*Information*:
-- ==== Sys2Proof/Laws/KeepsDrive.lean ====
section
/-! SUPPORT. What every operation and every meaning leaves: the truss, the task and partner operations, the spindles, the servo, the tether and the zones. One lemma for each, named after it: an operation keeps the
queue, only adds to what was sent and keeps the invariant; a meaning answers a next state that does. -/
set_option linter.tactic.unusedName false
set_option Elab.async false
namespace Sys2Proof.Machine
open Sys2Proof

theorem syncTaskStat_keeps {s0 s : State} (h : Keeps s0 s) : Keeps s0 (syncTaskStat s) := by
  unfold syncTaskStat
  repeat' first
    | with_reducible assumption
    | (extract_lets +onlyGivenNames x; first | (refine Keeps.letS (a := x) ?_ fun hx => ?_; rotate_left; clear_value x; revert x; rotate_left; unfold x; clear x) | (try unfold x; clear x))
    | with_reducible refine fset_keeps ?_

theorem leaveWaits_keeps {s0 s : State} {p : Nat} (h : Keeps s0 s) : Keeps s0 (leaveWaits s p) := by
  unfold leaveWaits
  repeat' first
    | with_reducible assumption
    | (extract_lets +onlyGivenNames x; first | (refine Keeps.letS (a := x) ?_ fun hx => ?_; rotate_left; clear_value x; revert x; rotate_left; unfold x; clear x) | (try unfold x; clear x))
    | with_reducible refine Keeps.upd ?_ rfl rfl rfl

theorem admitStart_keeps {s0 s : State} {p : Nat} {pair : Option Nat} (h : Keeps s0 s) : Keeps s0 (admitStart s p pair) := by
  unfold admitStart
  repeat' first
    | with_reducible assumption
    | (extract_lets +onlyGivenNames x; first | (refine Keeps.letS (a := x) ?_ fun hx => ?_; rotate_left; clear_value x; revert x; rotate_left; unfold x; clear x) | (try unfold x; clear x))
    | intro _ _
    | with_reducible refine setSpn_keeps ?_
    | with_reducible refine leaveWaits_keeps ?_
    | with_reducible refine fsetb_keeps ?_
    | with_reducible refine fset_keeps ?_
    | with_reducible refine count_keeps ?_
    | with_reducible refine goCatch_keeps ?_
    | with_reducible refine enginePower_keeps ?_
    | split

theorem releaseFence_keeps {s0 s : State} (h : Keeps s0 s) : Keeps s0 (releaseFence s) := by
  unfold releaseFence
  repeat' first
    | with_reducible assumption
    | with_reducible refine bindDeferred_keeps ?_
    | with_reducible refine fsetb_keeps ?_

theorem loadEnd_keeps {s0 s : State} {code whr : Nat} (h : Keeps s0 s) : Keeps s0 (loadEnd s code whr) := by
  unfold loadEnd
  repeat' first
    | with_reducible assumption
    | (extract_lets +onlyGivenNames x; first | (refine Keeps.letS (a := x) ?_ fun hx => ?_; rotate_left; clear_value x; revert x; rotate_left; unfold x; clear x) | (try unfold x; clear x))
    | intro _ _
    | with_reducible refine fset_keeps ?_
    | with_reducible refine fsetb_keeps ?_
    | with_reducible refine sourceRise_keeps ?_
    | with_reducible refine releaseFence_keeps ?_
    | with_reducible refine adminOk_keeps ?_
    | with_reducible refine complete_keeps ?_
    | with_reducible refine Keeps.ite ?_ ?_
    | split
    | with_reducible refine Keeps.upd ?_ rfl rfl rfl

theorem writeEntry_keeps {s0 : State} {t1 : Truss} {us : List (Nat × Nat × Nat)} {full : Bool} {s : State} {x1 : Nat × Nat × Nat} (h : Keeps s0 s) : Keeps s0 (writeEntry t1 us full s x1) := by
  unfold writeEntry
  repeat' first
    | with_reducible assumption
    | (extract_lets +onlyGivenNames x; first | (refine Keeps.letS (a := x) ?_ fun hx => ?_; rotate_left; clear_value x; revert x; rotate_left; unfold x; clear x) | (try unfold x; clear x))
    | intro _ _
    | with_reducible refine clearRange_keeps ?_
    | with_reducible refine fset_keeps ?_
    | with_reducible refine wrN_keeps ?_
    | with_reducible refine setAux_keeps ?_
    | with_reducible refine Keeps.ite ?_ ?_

*Exercise goal*:
Could you give again, word for word, the line with "refine setAux_keeps ?_" and all lines after it through the end of the data? Leave out everything else.

*Solution to the exercise*:
    | with_reducible refine setAux_keeps ?_
    | with_reducible refine Keeps.ite ?_ ?_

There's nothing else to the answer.